[Saved entries]
§ §
-- ==== Sys2Proof/Laws/Shared.lean ====
section
/-! SUPPORT. What each shared operation of the wear monitor, the log, the fault table and the driveline supervisor leaves as
it was: one lemma per operation for the records no such operation touches, and one per field. -/

namespace Sys2Proof.Machine

/-- The records that no operation of the log, the wear monitor, the fault table or the driveline supervisor changes. -/
structure Rest where
  supply : Supply
  sns : Sns
  ena : Ena
  spl : Spl
  tqa : Tqa
  cpl : Cpl
  bbl : Bbl
  sent : List FieldMessage
  pending : List Instr

/-- Those records of a state. -/
def State.rest (s : State) : Rest :=
  { supply := s.supply, sns := s.sns, ena := s.ena, spl := s.spl, tqa := s.tqa, cpl := s.cpl, bbl := s.bbl, sent := s.sent,
    pending := s.pending }

@[simp] theorem withDsv_rest (d : Dsv) (s : State) : (s.withDsv d).rest = s.rest := rfl
@[simp] theorem setCause_rest (c : Cause) (s : State) : (setCause c s).rest = s.rest := rfl
@[simp] theorem setStatus_rest (i : Nat) (w : Word) (s : State) : (setStatus i w s).rest = s.rest := rfl
@[simp] theorem setRamWord_rest (a : Nat) (w : Word) (s : State) : (setRamWord a w s).rest = s.rest := rfl
@[simp] theorem requestReport_rest (i : Fin 8) (s : State) : (requestReport i s).rest = s.rest := rfl
@[simp] theorem setCounter_rest (c : Counter) (r : WearRecord) (s : State) : (setCounter c r s).rest = s.rest := rfl
@[simp] theorem setRecord_rest (k : FaultKind) (r : FaultRecord) (s : State) : (setRecord k r s).rest = s.rest := rfl
@[simp] theorem logAppend_rest (q : Bool) (e : LogEntry) (s : State) : (logAppend q e s).rest = s.rest := rfl
@[simp] theorem logNow_rest (k : LogKind) (c : Option Counter) (v : Option Int) (s : State) : (logNow k c v s).rest = s.rest := rfl
@[simp] theorem setDrivelineState_rest (st : DrivelineState) (s : State) : (setDrivelineState st s).rest = s.rest := rfl
@[simp] theorem setStopCause_rest (c : StopCause) (s : State) : (setStopCause c s).rest = s.rest := rfl
@[simp] theorem notifyFaults_rest (s : State) : (notifyFaults s).rest = s.rest := rfl
@[simp] theorem setReportRow_rest (i : Fin 8) (r : ReportRow) (s : State) : (setReportRow i r s).rest = s.rest := rfl
@[simp] theorem setOrderRow_rest (c : OrderChannel) (r : OrderRow) (s : State) : (setOrderRow c r s).rest = s.rest := rfl
@[simp] theorem setCell_rest (k : CellIndex) (x y : Nat) (s : State) : (setCell k x y s).rest = s.rest := rfl
@[simp] theorem setCellState_rest (k : CellIndex) (x : Nat) (s : State) : (setCellState k x s).rest = s.rest := rfl
@[simp] theorem vcWrites_rest (ws : List VcWrite) (s : State) : (vcWrites ws s).rest = s.rest := rfl

@[simp] theorem closeWindow_rest (s : State) : (closeWindow s).rest = s.rest := by
  unfold closeWindow; split <;> rfl
@[simp] theorem closeWindow_faults (s : State) : (closeWindow s).faults = s.faults := by
  unfold closeWindow; split <;> rfl
@[simp] theorem closeWindow_log (s : State) : (closeWindow s).log = s.log := by
  unfold closeWindow; split <;> rfl
@[simp] theorem closeWindow_exc (s : State) : (closeWindow s).exc = s.exc := by
  unfold closeWindow; split <;> rfl
@[simp] theorem closeWindow_supply (s : State) : (closeWindow s).supply = s.supply := congrArg Rest.supply (closeWindow_rest s)
@[simp] theorem closeWindow_sns (s : State) : (closeWindow s).sns = s.sns := congrArg Rest.sns (closeWindow_rest s)
@[simp] theorem closeWindow_ena (s : State) : (closeWindow s).ena = s.ena := congrArg Rest.ena (closeWindow_rest s)
@[simp] theorem closeWindow_spl (s : State) : (closeWindow s).spl = s.spl := congrArg Rest.spl (closeWindow_rest s)
@[simp] theorem closeWindow_tqa (s : State) : (closeWindow s).tqa = s.tqa := congrArg Rest.tqa (closeWindow_rest s)
@[simp] theorem closeWindow_cpl (s : State) : (closeWindow s).cpl = s.cpl := congrArg Rest.cpl (closeWindow_rest s)
@[simp] theorem closeWindow_bbl (s : State) : (closeWindow s).bbl = s.bbl := congrArg Rest.bbl (closeWindow_rest s)
@[simp] theorem closeWindow_sent (s : State) : (closeWindow s).sent = s.sent := congrArg Rest.sent (closeWindow_rest s)
@[simp] theorem closeWindow_pending (s : State) : (closeWindow s).pending = s.pending := congrArg Rest.pending (closeWindow_rest s)

@[simp] theorem thresholdCheck_rest (q : Bool) (c : Counter) (s : State) : (thresholdCheck q c s).rest = s.rest := by
  unfold thresholdCheck; split <;> rfl
@[simp] theorem thresholdCheck_dsv (q : Bool) (c : Counter) (s : State) : (thresholdCheck q c s).dsv = s.dsv := by
  unfold thresholdCheck; split <;> rfl
@[simp] theorem thresholdCheck_faults (q : Bool) (c : Counter) (s : State) : (thresholdCheck q c s).faults = s.faults := by
  unfold thresholdCheck; split <;> rfl
@[simp] theorem thresholdCheck_exc (q : Bool) (c : Counter) (s : State) : (thresholdCheck q c s).exc = s.exc := by
  unfold thresholdCheck; split <;> rfl
@[simp] theorem thresholdCheck_supply (q : Bool) (c : Counter) (s : State) : (thresholdCheck q c s).supply = s.supply := congrArg Rest.supply (thresholdCheck_rest q c s)
@[simp] theorem thresholdCheck_sns (q : Bool) (c : Counter) (s : State) : (thresholdCheck q c s).sns = s.sns := congrArg Rest.sns (thresholdCheck_rest q c s)
@[simp] theorem thresholdCheck_ena (q : Bool) (c : Counter) (s : State) : (thresholdCheck q c s).ena = s.ena := congrArg Rest.ena (thresholdCheck_rest q c s)
@[simp] theorem thresholdCheck_spl (q : Bool) (c : Counter) (s : State) : (thresholdCheck q c s).spl = s.spl := congrArg Rest.spl (thresholdCheck_rest q c s)
@[simp] theorem thresholdCheck_tqa (q : Bool) (c : Counter) (s : State) : (thresholdCheck q c s).tqa = s.tqa := congrArg Rest.tqa (thresholdCheck_rest q c s)
@[simp] theorem thresholdCheck_cpl (q : Bool) (c : Counter) (s : State) : (thresholdCheck q c s).cpl = s.cpl := congrArg Rest.cpl (thresholdCheck_rest q c s)
@[simp] theorem thresholdCheck_bbl (q : Bool) (c : Counter) (s : State) : (thresholdCheck q c s).bbl = s.bbl := congrArg Rest.bbl (thresholdCheck_rest q c s)
@[simp] theorem thresholdCheck_sent (q : Bool) (c : Counter) (s : State) : (thresholdCheck q c s).sent = s.sent := congrArg Rest.sent (thresholdCheck_rest q c s)
@[simp] theorem thresholdCheck_pending (q : Bool) (c : Counter) (s : State) : (thresholdCheck q c s).pending = s.pending := congrArg Rest.pending (thresholdCheck_rest q c s)

@[simp] theorem wearIncrement_rest (q : Bool) (c : Counter) (s : State) : (wearIncrement q c s).rest = s.rest := by
  unfold wearIncrement; simp
@[simp] theorem wearIncrement_dsv (q : Bool) (c : Counter) (s : State) : (wearIncrement q c s).dsv = s.dsv := by
  unfold wearIncrement; simp
@[simp] theorem wearIncrement_faults (q : Bool) (c : Counter) (s : State) : (wearIncrement q c s).faults = s.faults := by
  unfold wearIncrement; simp
@[simp] theorem wearIncrement_exc (q : Bool) (c : Counter) (s : State) : (wearIncrement q c s).exc = s.exc := by
  unfold wearIncrement; simp
@[simp] theorem wearIncrement_supply (q : Bool) (c : Counter) (s : State) : (wearIncrement q c s).supply = s.supply := congrArg Rest.supply (wearIncrement_rest q c s)
@[simp] theorem wearIncrement_sns (q : Bool) (c : Counter) (s : State) : (wearIncrement q c s).sns = s.sns := congrArg Rest.sns (wearIncrement_rest q c s)
@[simp] theorem wearIncrement_ena (q : Bool) (c : Counter) (s : State) : (wearIncrement q c s).ena = s.ena := congrArg Rest.ena (wearIncrement_rest q c s)
@[simp] theorem wearIncrement_spl (q : Bool) (c : Counter) (s : State) : (wearIncrement q c s).spl = s.spl := congrArg Rest.spl (wearIncrement_rest q c s)
@[simp] theorem wearIncrement_tqa (q : Bool) (c : Counter) (s : State) : (wearIncrement q c s).tqa = s.tqa := congrArg Rest.tqa (wearIncrement_rest q c s)
@[simp] theorem wearIncrement_cpl (q : Bool) (c : Counter) (s : State) : (wearIncrement q c s).cpl = s.cpl := congrArg Rest.cpl (wearIncrement_rest q c s)
@[simp] theorem wearIncrement_bbl (q : Bool) (c : Counter) (s : State) : (wearIncrement q c s).bbl = s.bbl := congrArg Rest.bbl (wearIncrement_rest q c s)
@[simp] theorem wearIncrement_sent (q : Bool) (c : Counter) (s : State) : (wearIncrement q c s).sent = s.sent := congrArg Rest.sent (wearIncrement_rest q c s)
@[simp] theorem wearIncrement_pending (q : Bool) (c : Counter) (s : State) : (wearIncrement q c s).pending = s.pending := congrArg Rest.pending (wearIncrement_rest q c s)

@[simp] theorem wearIncrements_rest (c : Counter) (n : Nat) (s : State) : (wearIncrements c n s).rest = s.rest := by
  induction n generalizing s with
  | zero => rfl
  | succ n ih => rw [wearIncrements, ih]; simp
@[simp] theorem wearIncrements_dsv (c : Counter) (n : Nat) (s : State) : (wearIncrements c n s).dsv = s.dsv := by
  induction n generalizing s with
  | zero => rfl
  | succ n ih => rw [wearIncrements, ih]; simp
@[simp] theorem wearIncrements_faults (c : Counter) (n : Nat) (s : State) : (wearIncrements c n s).faults = s.faults := by
  induction n generalizing s with
  | zero => rfl
  | succ n ih => rw [wearIncrements, ih]; simp
@[simp] theorem wearIncrements_exc (c : Counter) (n : Nat) (s : State) : (wearIncrements c n s).exc = s.exc := by
  induction n generalizing s with
  | zero => rfl
  | succ n ih => rw [wearIncrements, ih]; simp
@[simp] theorem wearIncrements_supply (c : Counter) (n : Nat) (s : State) : (wearIncrements c n s).supply = s.supply := congrArg Rest.supply (wearIncrements_rest c n s)
@[simp] theorem wearIncrements_sns (c : Counter) (n : Nat) (s : State) : (wearIncrements c n s).sns = s.sns := congrArg Rest.sns (wearIncrements_rest c n s)
@[simp] theorem wearIncrements_ena (c : Counter) (n : Nat) (s : State) : (wearIncrements c n s).ena = s.ena := congrArg Rest.ena (wearIncrements_rest c n s)
@[simp] theorem wearIncrements_spl (c : Counter) (n : Nat) (s : State) : (wearIncrements c n s).spl = s.spl := congrArg Rest.spl (wearIncrements_rest c n s)
@[simp] theorem wearIncrements_tqa (c : Counter) (n : Nat) (s : State) : (wearIncrements c n s).tqa = s.tqa := congrArg Rest.tqa (wearIncrements_rest c n s)
@[simp] theorem wearIncrements_cpl (c : Counter) (n : Nat) (s : State) : (wearIncrements c n s).cpl = s.cpl := congrArg Rest.cpl (wearIncrements_rest c n s)
@[simp] theorem wearIncrements_bbl (c : Counter) (n : Nat) (s : State) : (wearIncrements c n s).bbl = s.bbl := congrArg Rest.bbl (wearIncrements_rest c n s)
@[simp] theorem wearIncrements_sent (c : Counter) (n : Nat) (s : State) : (wearIncrements c n s).sent = s.sent := congrArg Rest.sent (wearIncrements_rest c n s)
@[simp] theorem wearIncrements_pending (c : Counter) (n : Nat) (s : State) : (wearIncrements c n s).pending = s.pending := congrArg Rest.pending (wearIncrements_rest c n s)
§ §
*What this task involves*: The lines needed run from the first line of the data through the line containing "i s).rest = s.rest := rfl"; give them again exactly and nothing else.

*Response area*:
-- ==== Sys2Proof/Laws/Shared.lean ====
section
/-! SUPPORT. What each shared operation of the wear monitor, the log, the fault table and the driveline supervisor leaves as
it was: one lemma per operation for the records no such operation touches, and one per field. -/

namespace Sys2Proof.Machine

/-- The records that no operation of the log, the wear monitor, the fault table or the driveline supervisor changes. -/
structure Rest where
  supply : Supply
  sns : Sns
  ena : Ena
  spl : Spl
  tqa : Tqa
  cpl : Cpl
  bbl : Bbl
  sent : List FieldMessage
  pending : List Instr

/-- Those records of a state. -/
def State.rest (s : State) : Rest :=
  { supply := s.supply, sns := s.sns, ena := s.ena, spl := s.spl, tqa := s.tqa, cpl := s.cpl, bbl := s.bbl, sent := s.sent,
    pending := s.pending }

@[simp] theorem withDsv_rest (d : Dsv) (s : State) : (s.withDsv d).rest = s.rest := rfl
@[simp] theorem setCause_rest (c : Cause) (s : State) : (setCause c s).rest = s.rest := rfl
@[simp] theorem setStatus_rest (i : Nat) (w : Word) (s : State) : (setStatus i w s).rest = s.rest := rfl
@[simp] theorem setRamWord_rest (a : Nat) (w : Word) (s : State) : (setRamWord a w s).rest = s.rest := rfl
@[simp] theorem requestReport_rest (i : Fin 8) (s : State) : (requestReport i s).rest = s.rest := rfl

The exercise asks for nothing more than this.